#### Exercise directions:
All the entries below should be reproduced exactly.

#### Data supplied:

-- ==== Sys2Proof/Machine/Defaults.lean ====
section
/-! DEFINITION. The configuration of the machine right after reset (00_scope.md R8 to R15; notes/assumptions/8.md). -/

namespace Sys2Proof.Machine

/-- What a `READY_SET` may additionally hold: 8-byte sequences other than the known non-member (R10). -/
def readyPatternLegal (p : Bytes) : Bool := (p.length == 8) && (p != readyNonMember)

/-- `READY_SET` at reset: the two known members, and whichever others the implementation has (R10). -/
def initialReadySet : List Bytes :=
  readyZeros :: readyAlternating :: Config.openReadyPatterns.filter readyPatternLegal

/-- The configuration at reset: the spec's defaults (R8, R15), and every open parameter left open. -/
def initialConfig : Config :=
  { table := sb9600Table
    readySet := initialReadySet
    bootBaud := if Config.openBootBaudIs2400 then 2400 else 2212
    busyPin := Config.openBusyPin
    readTimeout := Config.openReadTimeout
    spinInterval := Config.openSpinInterval
    pollInterval := Config.openPollInterval
    quietChunk := Config.openQuietChunkLessOne + 1
    deadline := none }

end Sys2Proof.Machine
end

#### Completed task:
-- ==== Sys2Proof/Machine/Defaults.lean ====
section
/-! DEFINITION. The configuration of the machine right after reset (00_scope.md R8 to R15; notes/assumptions/8.md). -/

namespace Sys2Proof.Machine

/-- What a `READY_SET` may additionally hold: 8-byte sequences other than the known non-member (R10). -/
def readyPatternLegal (p : Bytes) : Bool := (p.length == 8) && (p != readyNonMember)

/-- `READY_SET` at reset: the two known members, and whichever others the implementation has (R10). -/
def initialReadySet : List Bytes :=
  readyZeros :: readyAlternating :: Config.openReadyPatterns.filter readyPatternLegal

/-- The configuration at reset: the spec's defaults (R8, R15), and every open parameter left open. -/
def initialConfig : Config :=
  { table := sb9600Table
    readySet := initialReadySet
    bootBaud := if Config.openBootBaudIs2400 then 2400 else 2212
    busyPin := Config.openBusyPin
    readTimeout := Config.openReadTimeout
    spinInterval := Config.openSpinInterval
    pollInterval := Config.openPollInterval
    quietChunk := Config.openQuietChunkLessOne + 1
    deadline := none }

end Sys2Proof.Machine
end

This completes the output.